3. MNAR (Missing Not at Random): Missingness depends on the unobserved data. This is the most complex case, often requiring domain knowledge to hypothesize and test.
4. orrelation with Missingness: Compute the correlation between the presence of missing values (binary indicator) and other variables. Significant correlations may suggest that data is MAR.

### Question 9.

When dealing with an imbalanced dataset in a medical diagnosis project, where the condition of interest is rare, it’s crucial to use strategies that properly evaluate the performance of your machine learning model and reduce bias towards the majority class. 
Here the majority class does not have the condition of interest. 
1. We can use SMOTE, an oversampling technique used to generate synthetic samples for the minority class. 
2. Undersampling technique on majority class can be applied to reduce the data, but this leads to loss of information.

### Question 10.

Methods to Down-sample the Majority Class
1. Random under-sampling is a technique used to balance an imbalanced dataset by reducing the number of instances in the majority class. This method helps prevent the model from being biased toward the majority class and ensures that it learns to recognize the minority class effectively.
2. Cluster-based under-sampling is an advanced technique used to handle imbalanced datasets by strategically selecting representative samples from the majority class.
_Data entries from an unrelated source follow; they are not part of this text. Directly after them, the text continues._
-- ==== Sys2Proof/Machine/Clocks.lean ====
section
/-!
DEFINITION. The meanings of the time-driven events (chapters 3, 4 and 6): TIMEBASE_SECOND, SYNC_EDGE, SYNC_LOST,
SCHEDULED_START, SITTING_SECOND and the points within a second, the mark firings, ESCALATION and HANDSET_AWAY; and of the
requests on personal time: LEAVE and READ_MARKS.
-/

namespace Sys2Proof.Machine

/-! ### The timebase second (R38, R40, R44, R51, R103, R108) -/

/-- The hall clock takes its next second; a change of minute asks for a broadcast (R40). -/
def State.tickHall (s : State) : State :=
  let t := s.tme.hall.next
  let s1 := { s with tme.hall := t, tme.secondCount := 0 }
  if t.minute = s.tme.hall.minute then s1 else s1.askBroadcast

/-- A sitting at a timebase second: an ARMED one whose start is now falls due, a running one not held is owed a second
(R40, R51). The model's choice: seconds that are not taken at once are counted, and taken one by one (log 45). -/
def Sitting.tick (hall : HallTime) (x : Sitting) : Sitting :=
  if x.state = .armed then { x with startDue := x.startDue || x.scheduled == some hall }
  else if x.state.running && !x.held then { x with secondsDue := x.secondsDue + 1 }
  else x

/-- The sittings at a timebase second. -/
def State.tickSittings (s : State) : State :=
  { s with tme.sittings := mapAll (Sitting.tick s.tme.hall) s.tme.sittings }

/-- The SYNC silence timer in MINUTE mode, which stands at 180, and the seconds since the last edge (R42, R44). -/
def State.tickSync (s : State) : State :=
  if s.tme.timebase.syncMode = .minute then
    { s with
      tme.syncTimer := heldAdd 180 s.tme.syncTimer
      tme.syncLostDue := s.tme.syncLostDue || s.tme.syncTimer == 179
      tme.sinceEdge := s.tme.sinceEdge.map (· + 1) }
  else s

/-- A call at a timebase second: the timer of a PENDING call above level 0 advances while escalation is on (R103). The
model's choice: an escalation that is due and not yet taken by its row stays one, and the timer goes on until the row (log 44). -/
def Call.tick (limit : Nat) (c : Call) : Call :=
  if 0 < limit ∧ c.state = .pending ∧ 0 < c.level then
    { c with timer := c.timer + 1, escalationDue := decide (limit ≤ c.timer + 1) }
  else c

/-- A handset at a timebase second: the silence timer of an ACTIVE handset advances (R108). -/
def Handset.tick (limit : Nat) (h : Handset) : Handset :=
  if h.state = .active then { h with timer := h.timer + 1, awayDue := decide (0 < limit ∧ limit ≤ h.timer + 1) } else h

/-- The calls and the handsets at a timebase second. -/
def State.tickCalls (s : State) : State :=
  { s with
    cdp.calls := mapAll (Option.map (Call.tick s.cli.params.escalateTime)) s.cdp.calls
    cdp.handsets := mapAll (Handset.tick s.cli.params.handsetAway) s.cdp.handsets }

/-- TIMEBASE_SECOND (R38): the hall clock, the sitting clocks and the timers step together. -/
def execTimebaseSecond (s : State) : Outcome := done s.tickHall.tickSittings.tickSync.tickCalls

/-! ### SYNC (R43, R44) -/

/-- The correction an edge makes: no jump at seconds 0, backward at 1–29, forward at 30–59 (R43). -/
def State.correctToMinute (s : State) : State :=
  let t := s.tme.hall
  if t.second = 0 then { s with tme.secondCount := 0 }
  else if t.second < 30 then (s.clockJump { t with second := 0 } false).1
  else (s.clockJump t.nextMinute true).1

/-- The edge itself: the silence timer restarts and SYNC_LOST is cleared (R43, R44). The model's choice: a loss that is
due and whose SYNC_LOST row has not come is dropped, as it is by SET_TIMEBASE (log 33). -/
def State.noteEdge (s : State) : State :=
  { s with
    tme.syncTimer := 0
    tme.sinceEdge := some 0
    tme.lastEdge := some s.tme.hall
    tme.syncLostDue := false
    cli.flags.syncLost := false }

/-- SYNC_EDGE (R43): an edge in MINUTE mode; with SYNC_MODE OFF it has no effect. -/
def execSyncEdge (s : State) : Outcome :=
  if s.tme.timebase.syncMode = .minute then
    let s1 := s.correctToMinute.noteEdge
    done (if s1.tme.hall.minute = s.tme.hall.minute then s1 else s1.askBroadcast)
  else done s

/-- SYNC_LOST (R44): the silence timer has reached 180 in MINUTE mode. -/
def execSyncLost (s : State) : Outcome :=
  if s.tme.timebase.syncMode = .minute ∧ s.tme.syncLostDue = true then
    done (({ s with tme.syncLostDue := false, cli.flags.syncLost := true }).notify (.syncLost s.tme.lastEdge))
  else done s

/-! ### Sittings (R49, R51 to R55) -/

/-- SCHEDULED_START (R49): an ARMED sitting whose scheduled start has been reached starts. -/
def execScheduledStart (sitting : Fin 8) (s : State) : Outcome :=
  let x := s.sitting sitting.val
  if x.state = .armed ∧ x.startDue = true then done (s.startSittingNow sitting.val) else done s

/-- SITTING_SECOND (R55): a second owed to a running sitting is taken, whole. -/
def execSittingSecond (sitting : Fin 8) (s : State) : Outcome :=
  if (s.sitting sitting.val).secondWaits then done (s.takeSecond sitting.val) else done s

/-- READING_COMPARE (R51): the reading clock reaches the reading length and writing starts. -/
def execReadingCompare (sitting : Fin 8) (s : State) : Outcome :=
  done (s.atPoint sitting.val Sitting.readingReached (fun t => t.startWriting sitting.val .compare))

/-- SITTING_WARNING (R52). -/
def execSittingWarning (sitting : Fin 8) (s : State) : Outcome :=
  done (s.atPoint sitting.val (fun x => x.state.writes && x.warningReached) (fun t => t.giveWarning sitting.val))

/-- LATE_CUTOFF (R53). -/
def execLateCutoff (sitting : Fin 8) (s : State) : Outcome :=
  done (s.atPoint sitting.val Sitting.cutoffReached (fun t => t.takeCutoff sitting.val))

/-- WRITING_COMPARE (R54). -/
def execWritingCompare (sitting : Fin 8) (s : State) : Outcome :=
  done (s.atPoint sitting.val Sitting.compareReached (fun t => t.takeCompare sitting.val))

/-! ### Mark firings (R68 to R70, R74) -/

/-- Has a sitting an entry of a candidate, of a kind, due at its clock (R68)? -/
def Sitting.entryReached (slot : Nat) (kind : MarkKind → Bool) (x : Sitting) : Bool :=
  x.marks.any (fun e => e.slot == slot && kind e.kind && e.due ≤ x.clock)

/-- The firing of a candidate's entry of a kind, in its place among the entries due (R68, log 4). -/
def State.fireFor (s : State) (slot : Nat) (kind : MarkKind → Bool) : State :=
  match s.cand? slot with
  | none => s
  | some c => s.atPoint c.sitting (Sitting.entryReached slot kind) (fun t => t.fireDue c.sitting)

/-- Is the entry a WARN? -/
def MarkKind.isWarn : MarkKind → Bool
  | .warn _ => true
  | _ => false

/-- Is the entry an END? -/
def MarkKind.isEnd : MarkKind → Bool
  | .finish => true
  | _ => false

/-- Is the entry a REST_EXPIRY? -/
def MarkKind.isRest : MarkKind → Bool
  | .restExpiry => true
  | _ => false

/-- WARN_FIRING (R69). -/
def execWarnFiring (slot : Fin 512) (s : State) : Outcome := done (s.fireFor slot.val MarkKind.isWarn)

/-- END_FIRING (R70). -/
def execEndFiring (slot : Fin 512) (s : State) : Outcome := done (s.fireFor slot.val MarkKind.isEnd)

/-- REST_EXPIRY (R74). -/
def execRestExpiry (slot : Fin 512) (s : State) : Outcome := done (s.fireFor slot.val MarkKind.isRest)

/-! ### ESCALATION and HANDSET_AWAY (R103, R108) -/

/-- Is the call's escalation due (R103)? One that was due is dropped when ESCALATE_TIME_S is set to 0 or above the timer first
(`Call.underLimit`, log 40). -/
def Call.escalates (limit : Nat) (c : Call) : Bool :=
  c.state == .pending && 0 < c.level && c.escalationDue && 0 < limit && limit ≤ c.timer

/-- ESCALATION (R103): the level falls by 1 and the timer restarts. -/
def execEscalation (call : Fin 48) (s : State) : Outcome :=
  if (s.call? call.val).any (Call.escalates s.cli.params.escalateTime) then
    done (s.modCall call.val (fun c => { c with level := c.level - 1, timer := 0, escalationDue := false }))
  else done s

/-- Is the handset's going AWAY due (R108)? One that was due is dropped when HANDSET_AWAY_S is set to 0 or above the timer first
(`Handset.underLimit`, log 40). -/
def Handset.goesAway (limit : Nat) (h : Handset) : Bool :=
  h.state == .active && h.awayDue && 0 < limit && limit ≤ h.timer

/-- HANDSET_AWAY (R108). -/
def execHandsetAway (handset : Fin 8) (s : State) : Outcome :=
  if (s.handset handset.val).goesAway s.cli.params.handsetAway then done (s.handsetGoesAway handset.val) else done s

/-! ### LEAVE (R71) and READ_MARKS (R78) -/

/-- The first check of LEAVE that fails, by its reason, in the order of R71. The model's reading: after a writing compare that left
the sitting COLLECTING the candidate is FINISHED, so the reason is CANDIDATE_STATE by R71's order, although R77 names
SITTING_STATE for that case (log 43). -/
def leaveRefusal (x : Sitting) (c : Candidate) : Option Reason :=
  if c.state ≠ .writing then some .candidateState
  else if x.state ≠ .writing then some .sittingState
  else if x.held then some .sittingHeld
  else if x.clock < x.opening * 60 then some .windowNotOpen
  else if (x.writing - x.closing) * 60 ≤ x.clock then some .windowClosed
  else none

/-- A LEAVE that is taken: the entry goes, the candidate finishes with EARLY_LEAVE (R71, R16). -/
def State.takeLeave (s : State) (slot : Nat) (c : Candidate) : State :=
  ((s.dropMark c.sitting slot).finishClaim slot).modCand slot (fun x => { x with earlyLeave := true })

/-- LEAVE (R71). -/
def ansLeave (slot : Half) : State → State × Answer :=
  withArgs [isSlot slot] (fun s =>
    match s.cand? slot.toNat with
    | none => (s, notFound)
    | some c =>
      match leaveRefusal (s.sitting c.sitting) c with
      | some reason => (s, refuse .refusedState reason)
      | none =>
        let s1 := s.takeLeave slot.toNat c
        (s1, ok (.left slot.toNat (s.sitting c.sitting).clock c.bound (c.bound.map s1.seatState))))

/-- LEAVE. -/
def execLeave (slot : Half) : State → Outcome := answerTo 0x1B (ansLeave slot)

/-- One entry as READ_MARKS gives it (R78). -/
def State.markView (s : State) (x : Sitting) (position : Nat) (e : MarkEntry) : Option MarkView :=
  (s.cand? e.slot).map (fun c =>
    { position := position
      entry := e
      number := c.number
      state := c.state
      personalEnd := personalEnd x c
      timeLeft := timeLeft x c
      stage := warningStage x c
      pause := if c.state = .paused then c.pauseStart.map (fun p => (p, c.restLeft)) else none })

/-- The entries of a list from a position, up to a count, in list order (R78). -/
def State.markViews (s : State) (x : Sitting) (first count : Nat) : List MarkView :=
  ((x.marks.zipIdx.drop (first - 1)).take count).filterMap (fun e => s.markView x (e.2 + 1) e.1)

/-- READ_MARKS (R78). The model's choice: the writing clock it gives is the phase clock as it stands, which in READING is
the reading clock (log 34). -/
def ansReadMarks (sitting : Byte) (first : Half) (count : Byte) : State → State × Answer :=
  withArgs [isSitting sitting, 1 ≤ first.toNat, 1 ≤ count.toNat && count.toNat ≤ 32] (fun s =>
    let x := s.sitting sitting.toNat
    (s, ok (.marks x.marks.length x.clock x.held (s.markViews x first.toNat count.toNat))))

/-- READ_MARKS. -/
def execReadMarks (sitting : Byte) (first : Half) (count : Byte) : State → Outcome :=
  answerTo 0x1C (ansReadMarks sitting first count)

end Sys2Proof.Machine
end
This method involves clustering the majority class data and then sampling points from each cluster to form a balanced dataset. The idea is to retain the diversity of the majority class while reducing its size.

### Question 11.

Methods to Up-sample the minority class, i.e. the rare event
1. Random over-sampling involves randomly duplicating instances from the minority class to match the number of instances in the majority class.
2. SMOTE generates synthetic samples for the minority class by interpolating between existing minority class instances. This helps create more diverse examples in the minority class.